In The Travelogues, Dustin Thompson creates a more personal story. He travels with his film camera across two continents and compiles a series of mini-narratives, suggestive of loves gained and lost. He generates lyrical images, shot at oblique angles and developed with shifting camera speeds; in each scene, the heightened film grain tends to move the depiction of the natural universe toward abstraction. From the prologue through to the epilogue of his journey, this artist travels a fine line between real and imagined worlds.

--Jon Gartenberg

Program 3:


The 10 experimental films in this program portray locales found in both natural and urban landscapes across three continents. A few of these artist-filmmakers literally embed the earth (soil and mud) into the fabric of the celluloid. Moreover, they portray these environments with a riveting array of avant-garde techniques that range from mirror images to extended tracking shots leading directly into the mind's eye. They further infuse these found footage, animation, and live action experimental films with dynamic editing rhythms that radically reshape the viewer's perception of reality, leading to Rorschach-like impressions. In experimental cinema, everything culminates in abstract patterns ingrained in the landscape of the film frame.

--Jon Gartenberg

   Films include:

Grandmother’s Eye (2010, Sweden, Jonathan Lewald), 5 min.  North American Premiere.

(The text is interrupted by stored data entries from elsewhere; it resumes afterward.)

-- ==== Sys2Proof/Laws/Firing.lean ====
section
/-! SUPPORT. Every operation of the Firing Unit stays in `FiringFrame`; and what the arithmetic of section 4.6 can give. -/

namespace Sys2Proof.Machine

variable (s : State)

/-! ### Reading an output after an update -/

theorem output_setOutput_self (o : OutId) (u : OutputUnit) : (s.setOutput o u).output o = u := by
  simp [State.output, State.setOutput]

theorem output_setOutput_ne {o k : OutId} (u : OutputUnit) (h : o ≠ k) : (s.setOutput o u).output k = s.output k := by
  have : o.val ≠ k.val := fun e => h (Fin.ext e)
  simp [State.output, State.setOutput, this]

@[simp] theorem output_withPu (v : PU) (o : OutId) : (s.withPu v).output o = s.output o := rfl
@[simp] theorem output_withTl (v : TL) (o : OutId) : (s.withTl v).output o = s.output o := rfl
@[simp] theorem output_withCc (v : CC) (o : OutId) : (s.withCc v).output o = s.output o := rfl
@[simp] theorem output_setPort (p : PortId) (v : Port) (o : OutId) : (s.setPort p v).output o = s.output o := rfl
@[simp] theorem output_notify (dest : PortId → Role → Bool) (n : Notice) (o : OutId) :
    (s.notify dest n).output o = s.output o := rfl
@[simp] theorem output_setRing (l : List Record) (o : OutId) : (s.setRing l).output o = s.output o := rfl
@[simp] theorem output_modifyRecord (k : Word32) (f : Record → Record) (o : OutId) :
    (s.modifyRecord k f).output o = s.output o := rfl

/-! ### The three ways a state changes in the frame -/

theorem firing_fu (v : FU) (h : ∀ o, ((s.withFu v).output o).config = (s.output o).config) : FiringFrame s (s.withFu v) :=
  ⟨rfl, rfl, rfl, rfl, rfl, rfl, rfl, rfl, rfl, rfl, rfl, Rings.refl DefectsOnly.refl _, fun _ => PortGrow.refl _, h⟩

theorem firing_setOutput (o : OutId) (u : OutputUnit) (h : u.config = (s.output o).config) :
    FiringFrame s (s.setOutput o u) := by
  refine firing_fu s _ fun k => ?_
  by_cases e : o = k
  · subst e
    exact (congrArg OutputUnit.config (output_setOutput_self s o u)).trans h
  · exact congrArg OutputUnit.config (output_setOutput_ne s u e)

theorem output_withFu (f : OutId → OutputUnit) (o : OutId) : (s.withFu ⟨Vector.ofFn f⟩).output o = f o := by
  simp [State.output]

theorem firing_withFu (f : OutId → OutputUnit) (h : ∀ o, (f o).config = (s.output o).config) :
    FiringFrame s (s.withFu ⟨Vector.ofFn f⟩) := by
  refine firing_fu s _ fun o => ?_
  rw [output_withFu]
  exact h o

theorem firing_modifyRecord (k : Word32) (c : Code) : FiringFrame s (s.modifyRecord k (fun r => r.addDefect c)) := by
  refine ⟨rfl, rfl, rfl, rfl, rfl, rfl, rfl, rfl, rfl, rfl, rfl, ?_, fun _ => PortGrow.refl _, fun _ => rfl⟩
  refine Rings.map _ (fun r => ?_) _
  dsimp only
  split
  · exact DefectsOnly.addDefect _ _
  · exact DefectsOnly.refl _

theorem firing_notify (dest : PortId → Role → Bool) (n : Notice) : FiringFrame s (s.notify dest n) :=
  ⟨rfl, rfl, rfl, rfl, rfl, rfl, rfl, rfl, rfl, rfl, rfl, Rings.refl DefectsOnly.refl _, notify_grow s dest n, fun _ => by rw [output_notify]⟩

theorem firing_fold {α : Type} (f : State → α → State) (h : ∀ s a, FiringFrame s (f s a)) (l : List α) :
    FiringFrame s (l.foldl f s) := fold_frame FiringFrame.refl (fun _ _ _ => FiringFrame.trans) f h l s

/-! ### Omissions and judgement -/

theorem writeOmission_frame (c : OutputConfig) (k : Word32) : FiringFrame s (s.writeOmission c k) := by
  unfold State.writeOmission
  split
  · exact firing_modifyRecord s _ _
  · exact .refl s

theorem omitPassed_frame (c : OutputConfig) (k : Word32) : FiringFrame s (s.omitPassed c k) := by
  unfold State.omitPassed
  split
  · exact writeOmission_frame s _ _
  · exact .refl s

theorem omitTested_frame (c : OutputConfig) (k : Word32) : FiringFrame s (s.omitTested c k) := by
  unfold State.omitTested
  split
  · exact writeOmission_frame s _ _
  · exact .refl s

theorem beginPulse_frame (o : OutId) (q : Occurrence) : FiringFrame s (s.beginPulse o q) := by
  have a : FiringFrame s (s.setOutput o { s.output o with
      pulses := (s.output o).pulses ++ [⟨q.seq, q.segment, q.expiry, q.k⟩] }) := firing_setOutput s o _ rfl
  unfold State.beginPulse
  dsimp only
  split
  · exact a.trans (firing_modifyRecord _ _ _)
  · exact a

theorem applyJudgement_frame (o : OutId) (q : Occurrence) (j : Judgement) :
    FiringFrame s (s.applyJudgement o q j).1 := by
  cases j
  · exact .refl s
  · exact .refl s
  · exact omitPassed_frame s _ _
  · exact beginPulse_frame s _ _
  · exact omitTested_frame s _ _

theorem judgeList_frame (o : OutId) (angle ahead : Nat) :
    ∀ (l : List Occurrence) (s : State), FiringFrame s (State.judgeList o angle ahead l s).1
  | [], s => .refl s
  | q :: rest, s =>
    (applyJudgement_frame s o q _).trans (judgeList_frame o angle ahead rest _)

theorem judgeOutput_frame (angle ahead : Nat) (o : OutId) : FiringFrame s (s.judgeOutput angle ahead o) :=
  (judgeList_frame o angle ahead _ s).trans (firing_setOutput _ _ _ rfl)

theorem judgeAll_frame (angle ahead : Nat) : FiringFrame s (s.judgeAll angle ahead) := by
  unfold State.judgeAll
  split
  · exact firing_fold s _ (fun s o => judgeOutput_frame s angle ahead o) _
  · exact .refl s

theorem judgeHere_frame (o : OutId) : FiringFrame s (s.judgeHere o) := by
  unfold State.judgeHere
  split
  · exact judgeOutput_frame s _ _ _
  · exact .refl s

/-! ### Pulses -/

theorem endPulses_frame : FiringFrame s s.endPulses := firing_withFu s _ fun _ => rfl

theorem forceOff_frame (o : OutId) : FiringFrame s (s.forceOff o) :=
  (firing_setOutput s o { s.output o with pulses := [] } rfl).trans
    (firing_fold _ _ (fun t (q : Pulse) => omitPassed_frame t (s.output o).config q.seq) _)

theorem forceOffAll_frame : FiringFrame s s.forceOffAll := firing_fold s _ forceOff_frame _

theorem forceOffRunOnly_frame : FiringFrame s s.forceOffRunOnly := by
  refine firing_fold s _ (fun s o => ?_) _
  split
  · exact forceOff_frame s o
  · exact .refl s

theorem endTests_frame : FiringFrame s s.endTests := firing_withFu s _ fun _ => rfl

theorem elapse_frame (n : Nat) : FiringFrame s (s.elapse n) := firing_withFu s _ fun _ => rfl

/-! ### Recomputation -/

theorem recomputeOutput_frame (o : OutId) : FiringFrame s (s.recomputeOutput o) := by
  unfold State.recomputeOutput
  dsimp only
  split
  · split
    · exact firing_setOutput s o _ rfl
    · exact (firing_setOutput s o _ (by rfl)).trans (firing_notify _ _ _)
  · split
    · exact (firing_setOutput s o _ (by rfl)).trans (firing_notify _ _ _)
    · exact firing_setOutput s o _ rfl

theorem takeSpeed_frame : FiringFrame s s.takeSpeed :=
  (firing_fold s _ recomputeOutput_frame _).trans (judgeAll_frame _ _ _)

theorem takeTrim_frame (g : Fin 3) : FiringFrame s (s.takeTrim g) := by
  refine firing_fold s _ (fun s o => ?_) _
  dsimp only
  split
  · exact (firing_setOutput s o _ (by rfl)).trans (judgeHere_frame _ _)
  · exact .refl s

/-! ### Arming and the ends of work -/

theorem armOutput_frame (o : OutId) : FiringFrame s (s.armOutput o) := by
  unfold State.armOutput
  dsimp only
  split
  · split
    · split
      · exact firing_setOutput s o _ rfl
      · exact .refl s
    · exact .refl s
  · exact .refl s

theorem armAll_frame : FiringFrame s s.armAll := firing_fold s _ armOutput_frame _

theorem advanceFiring_frame : FiringFrame s s.advanceFiring := firing_withFu s _ fun _ => rfl

theorem expireLate_frame : FiringFrame s s.expireLate := by
  unfold State.expireLate
  split
  · refine firing_fold s _ (fun s o => ?_) _
    exact (firing_setOutput s o { s.output o with armed := (s.output o).armed.filter (fun q => decide (q.k < 2)) } rfl).trans
      (firing_fold _ _ (fun t (q : Occurrence) => omitTested_frame t (s.output o).config q.seq) _)
  · exact .refl s

theorem clearFiring_frame : FiringFrame s s.clearFiring := firing_withFu s _ fun _ => rfl

theorem endWork_frame (o : OutId) : FiringFrame s (s.endWork o) :=
  ((firing_setOutput s o { s.output o with armed := [], pulses := [], test := none } rfl).trans
    (firing_fold _ _ (fun t (q : Occurrence) => omitTested_frame t (s.output o).config q.seq) _)).trans
    (firing_fold _ _ (fun t (q : Pulse) => omitPassed_frame t (s.output o).config q.seq) _)

/-! ### Arithmetic -/

/-- R73: every advance lies within 0 to 2,048. -/
theorem advance_le (latency speed : Nat) : advance latency speed ≤ advanceLimit := Nat.min_le_left _ _

/-- R75: every effective width lies within 1 to 4,095. -/
theorem effectiveWidth_range (w t aOn aOff : Nat) :
    1 ≤ effectiveWidth w t aOn aOff ∧ effectiveWidth w t aOn aOff ≤ 4095 := by
  simp only [effectiveWidth, clampInt]
  omega

/-- R74: every trimmed width lies within 1 to 4,095. -/
theorem trimmedWidth_range (w t : Nat) : 1 ≤ trimmedWidth w t ∧ trimmedWidth w t ≤ 4095 := by
  simp only [trimmedWidth]
  omega

end Sys2Proof.Machine
end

Release (2010, US, Bill Morrison), 12 min.  World Premiere.

Walkway (2009, US, Ken Jacobs), 9 min.  North American Premiere.

Lachen Verlernt(2009, Great Britain, Tal Rosner), 10 min.  World Premiere.

This disk is the same as the other one(2009, France, Jean-Jacques Palix), 9 min.                        North American Premiere.

Collision of Parts (2010, US, Mark Street), 15 min.  World Premiere.

Berlin (2010, Canada, Martin Laporte), 8 min.  World Premiere.

The Delicate Art of the Bludgeon (2009, France, Jean-Gabriel Periot), 4 min.                                North American Premiere.

Black White Black White(2009, US, John Thompson), 15 min.World Premiere.

TheVisible and Invisible of a Body Under Tension(2009,France, Emmanuel Lefrant), 7 min.        North American Premiere.